El alto el fuego entre Rusia y Ucrania, mediado por Estados Unidos, parecía estar sometido a una fuerte presión en su segundo día el domingo, ya que ambas partes se acusaban mutuamente de violar el acuerdo mediante ataques perpetrados durante el fin de semana.
La tregua de tres días, anunciada el viernes por el presidente Donald Trump, forma parte de una iniciativa de paz más amplia liderada por Estados Unidos que, hasta ahora, no ha logrado poner fin a una guerra que dura ya más de cuatro años, a pesar de meses de diplomacia itinerante.
El presidente Volodímir Zelenski afirmó que Rusia se había abstenido de llevar a cabo ataques aéreos y con misiles a gran escala, pero que continuaba con los asaltos en partes del frente donde sus fuerzas están avanzando.

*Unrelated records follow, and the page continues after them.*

-- ==== Sys2Proof/Config.lean ====
section
/-! DEFINITION. What an implementation fixes and the manual leaves open: free values, the boot firmware's values. -/

namespace Sys2Proof.Config

/-- [log 12, DESIGN CHOICE] The verdict of the secure ROM on an image (R371): the key and the images are outside the manual. -/
opaque imageVerdict : Nat → BitVec 256 → Bool

/-- [log 12, DESIGN CHOICE] An RSA-3072 signature by the device identity key over a digest input (R374). -/
opaque signature : List Word → Nat → BitVec 3072

/-- [log 9, DESIGN CHOICE] The answer of a firkin operation once software has written the FRT (R314 calls it unpredictable). -/
opaque freeWord : Nat → BitVec 64

/-- [log 44, DESIGN CHOICE] A byte of a save pool after its `n`-th use, at a place (R301): neither the format nor the place of a save area is
architectural. -/
opaque poolByte : Nat → Nat → BitVec 8

/-- [log 50, DESIGN CHOICE] The port by which a flit for a package is injected (R361): the routing of the torus is not stated. -/
opaque route : Nat → Nat → Nat

/-- [log 66, DESIGN CHOICE] What the partition map of another package grants (R317, R366): in a clk, of a package, at a core of it, to a
partition. -/
opaque otherMap : Nat → Nat → Nat → Nat → Bool

/-- [log 50, DESIGN CHOICE] The CRC of a flit over its header and its payload (R360): the polynomial is not stated. -/
opaque flitCrc : BitVec 96 → Nat → BitVec 32

end Sys2Proof.Config
end

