-- ==== Sys2Proof/Machine/State.lean ====
section
/-! DEFINITION. The state of the package as plain data: the cores with their slots and paths, the teams, clusters and
grids, the dies, bays, partitions, Vault stacks and ports, the memory, and what the device has to do next. Where a field
is the model's own and not the manual's, its docstring says so. -/

namespace Sys2Proof.Machine

/-- The reasons for which the machine stops. -/
inductive Fault where
  /-- Boot step 1 failed: the package stops and no link trains (Table 15-3). Raised by `secureRomVerify`; safe, since
  the manual gives the package no further behaviour. -/
  | packageStopped
  deriving DecidableEq, Repr

/-- The reasons for which an instruction has no meaning here. -/
inductive Refusal where
  /-- An instruction that the model gives no meaning; safe, since the machine stops. -/
  | notModelled (mnemonic : String)
  deriving DecidableEq, Repr

/-- What a path waits for inside its instruction. A path whose wait is over executes its instruction again (R257, R350),
but for the waits that an event of the device completes. -/
inductive Wait where
  /-- The path does not wait. -/
  | none
  /-- `qpush` or `qpop` on a queue register, with the order in which the path began to wait (R257). -/
  | queue (push : Bool) (q : Nat) (since : Nat)
  /-- A generation of a named barrier (R350). -/
  | barrier (b : Nat) (gen : BitVec 32)
  /-- A generation of the cluster barrier (R353). -/
  | cluster (gen : BitVec 32)
  /-- The performance of the group's earlier accesses (R228, R233, R105, R188); `reads` where only reads are awaited. -/
  | performed (reads : Bool)
  /-- The accesses and the copy requests of the group, inside `end` (R103). -/
  | ending
  /-- The performance of the task's earlier accesses, inside `done` (R105). -/
  | finish
  /-- An earlier access of the group to the same line off the package (R225): the package of its home, and the line there. -/
  | line (pkg ln : Nat)
  /-- A translation that is DRAINING (R341). -/
  | draining (va : Nat)
  /-- The page of a region that is being moved (R251). -/
  | moving (va : Nat)
  /-- The fetch of the next line, whose translation stalls (R341, R251). -/
  | fetch (va : Nat)
  /-- The fetch of the next line, which needs a free request tag (R363). -/
  | fetchTag
  /-- The next line, which another package has been asked for under the request `key`; ended by an event. -/
  | code (key : Nat)
  /-- The register banks of a group or task that has not started (R109). -/
  | start (l : List Nat)
  /-- The clearing of the team's window (R304); ended by an event. -/
  | window
  /-- A free entry of the copy command FIFO (R285). -/
  | copyRoom
  /-- A transfer (R287). -/
  | transfer (ch : Nat) (seq : BitVec 32)
  /-- Every transfer of the group (R287). -/
  | transfers
  /-- A request of a multicast tag that is in progress (R283). -/
  | multicast (tag : Nat)
  /-- A free entry of the matrix command queue, for an instruction that has awaited the group's accesses (R148, R161); such a path
  does not count as WAITING. -/
  | matrixRoom
  /-- The completion of the matrix command `seq` (R148); ended by an event. -/
  | matrix (seq : Nat)
  /-- The completion of every matrix command of the group (R171). -/
  | matrices
  /-- The completion of the queued `mld` and `mrest` commands on a tile, on whose outcome a check rests (R165). -/
  | tile (t : Nat)
  /-- Room in a lease's command FIFO (R294). -/
  | command (handle : Word)
  /-- A result of a lease (R294). -/
  | result (handle : Word)
  /-- The writes translated before a mark (R342). -/
  | confirm
  /-- Room in a network port or in the target that an off-package source needs: a free request tag (R363). -/
  | tag
  /-- A shelf (R208); ended by an event. -/
  | shelved
  /-- The service of the larder banks that an instruction reads (R196). -/
  | until (clk : Nat)
  /-- A reply inside the instruction (R363); ended by an event, after which the instruction executes again. -/
  | reply
  /-- The replies of a load that has issued (R206); ended by an event. -/
  | load
  /-- The answer of a firkin's home (R317); ended by an event. -/
  | firkin
  /-- The grant of a lease (R332); ended by an event. -/
  | lease
  /-- A completion counter (R354); ended by an event. -/
  | counter
  /-- A rendezvous point of a channel: the channel, the id, the first clk at which a point counts (R265); ended by an event. -/
  | rendezvous (chan id from_ : Nat)
  deriving DecidableEq, Repr

/-- A mask stack entry (R118). -/
structure DivEntry where
  joinPC : Word
  outer : Mask
  pending : Mask
  pendPC : Word
  phase : Bool
  deriving DecidableEq, Repr

/-- A vector access whose replies its path awaits: the register is written when the last lane has arrived (R214). An access
without a register, a store of which a lane has failed, has none in `dest`. `bad` is the lowest failing lane so far: its
cause, lane, address, and whether it writes. -/
structure VLoad where
  dest : Option Nat
  ty : BitVec 4
  lanes : Table Word
  left : Nat
  bad : Option (BitVec 8 × Nat × Word × Bool)
  deriving DecidableEq, Repr

/-- A code line as a path has fetched it (R45, R46): its address and its half-words. `old` says that an `ifence` has met the
path inside an instruction of it: the line is discarded with that instruction. -/
structure CodeLine where
  base : Word
  halves : List Half
  old : Bool := false
  deriving DecidableEq, Repr

/-- The trap of a request that a path has not awaited (R363): code, FADDR, FINFO; the number of the request's instruction and
its lane, of which the lowest names the trap (R214). -/
structure Late where
  code : BitVec 8
  faddr : Word
  finfo : Word
  ins : Nat
  lane : Nat
  deriving DecidableEq, Repr

/-- The registers of a group: scalar, vector, mask. -/
structure Regs where
  s : Table Word
  v : Table VReg
  m : Table Mask
  deriving DecidableEq, Repr

/-- A path slot (Table 5-2). `succ` is the successor of the instruction that the path executes, `chan` says that this
instruction was taken from a channel, `placed` that the publisher has placed it on its channel (R44), `buf` holds the doublewords that a waiting instruction has read from other packages,
`ended` the trap of a request that the path has not awaited (R363), `line` the line that the path has fetched (R46), `flight` the
registers that the instruction inside which it waits will write (R82, R122), as 0 for a scalar or 1 for a vector register and its
number, `kept` the registers of the group as they were at the issue of that instruction (R82, R122), `tried` one more than the clk in
which the waiting instruction was last examined again, `vdone` the lanes of a `vamo` that have been performed before a lane of it failed (R214, R219): these are the model's
own. `arrived` is the mark of R352. -/
structure Path where
  pc : Word := 0
  live : Mask := 0
  stack : List DivEntry := []
  parked : Bool := false
  wait : Wait := .none
  age : Nat := 0
  succ : Word := 0
  chan : Bool := false
  placed : Bool := false
  buf : Table Word := []
  vload : Option VLoad := none
  arrived : Option (BitVec 32) := none
  ended : Option Late := none
  line : Option CodeLine := none
  flight : List (Nat × Nat) := []
  kept : Option Regs := none
  tried : Nat := 0
  vdone : Table Word := []
  deriving DecidableEq, Repr

/-- The states of a slot (Table 7-2); WAITING is read from the paths. -/
inductive SlotState where
  | free
  | active
  | trapped
  | stopping
  deriving DecidableEq, Repr

/-- An entry of a subscriber buffer (R260): the decoded instruction with its PC and successor, the publisher's outcome,
and the clk at which it is due. -/
structure Entry where
  instr : Instr
  pc : Word
  succ : Word
  taken : Bool
  target : Word
  due : Nat
  deriving DecidableEq, Repr

/-- A subscription (R265): the channel, the clk from which the publisher's instructions count, the PC of the last
instruction executed from the channel and the PC that followed it (at first those of the `sub`), the buffer, and whether
the channel is closed (R263). `freed` is the model's own: the first clk in which an entry that has left a full buffer counts as
free (R261). -/
structure Subscr where
  chan : Nat
  start : Nat
  pc : Word
  succ : Word
  buffer : List Entry
  closed : Bool
  freed : Nat := 0
  deriving DecidableEq, Repr

/-- A grid group's place: its grid, cluster and team by the model's numbers, its index in the team. -/
structure Member where
  grid : Nat
  cluster : Nat
  team : Nat
  index : Nat
  deriving DecidableEq, Repr

/-- A lane of a vector access on its way off the package: its instruction's number, its lane, the package and the target of its
home, the access, whether it reads, and whether the path awaits it inside the instruction. -/
structure LaneSend where
  ins : Nat
  lane : Nat
  toPkg : Nat
  toTgt : Nat
  acc : Access
  read : Bool
  inside : Bool
  deriving DecidableEq, Repr

/-- What a task was started from (R268): the class ceiling of its lease requests (R332), and whether it has issued
`resolve`, `fkbreak` or `fkplace` on its direct-entry firkin (R358). -/
structure Task where
  ceiling : Nat
  settled : Bool
  deriving DecidableEq, Repr

/-- A slot of a core: the per-slot control registers of Table 7-1, the registers of the group or task, its two paths. -/
structure Slot where
  gen : BitVec 32 := 0
  state : SlotState := .free
  pri : BitVec 2 := 0
  uia : Bool := false
  uie : Bool := true
  uiq : List (Word × Word) := []
  cause : Word := 0
  epc : Word := 0
  faddr : Word := 0
  finfo : Word := 0
  ulih : Word := 0
  ulipc : Word := 0
  cpxid : Word := 0
  subst : Word := 0
  taskid : Word := 0
  mrowstride : Word := 0
  mrowcount : Word := 0xFFFF
  lwin : Table Word := []
  taskfk : Word := 0
  sregs : Table Word := []
  vregs : Table VReg := []
  mregs : Table Mask := []
  p : Path := {}
  q : Path := {}
  dual : Bool := false
  j : Word := 0
  lastQ : Bool := true
  valloc : Nat := 16
  /-- The first register of the file that the allocation covers [log 22, DESIGN CHOICE]. -/
  vbase : Nat := 0
  member : Option Member := none
  task : Option Task := none
  issued : Table (BitVec 32) := []
  done : Table (BitVec 32) := []
  sub : Option Subscr := none
  /-- The trap was raised at fetch (R183). -/
  fetchTrap : Bool := false
  /-- The path that raised the trap was Q (R121). -/
  trapQ : Bool := false
  /-- The slot has not settled since its trap (R179). -/
  unsettled : Bool := false
  /-- The S-slot handles this slot's trap event (R182). -/
  handled : Bool := false
  /-- Copy faults not yet taken, by channel (R281). -/
  copyFaults : List Nat := []
  /-- Tags joined, kept for a restoration (R288). -/
  joined : List (Nat × Nat) := []
  /-- Lanes of vector accesses that have issued and wait for the line of an earlier access or for a tag (R225, R363), in the order
  in which they are sent. -/
  laneq : List LaneSend := []
  deriving DecidableEq, Repr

«En otras palabras, el ejército ruso no está respetando ningún alto el fuego en el frente y ni siquiera lo está intentando especialmente», dijo en su discurso vespertino, añadiendo que las tropas ucranianas estaban respondiendo y defendiendo sus posiciones.
El domingo, el ministerio de Defensa ruso acusó a Ucrania de incumplir la tregua, afirmando que había derribado 57 drones ucranianos durante el día anterior y que había «respondido de la misma manera» en el campo de batalla.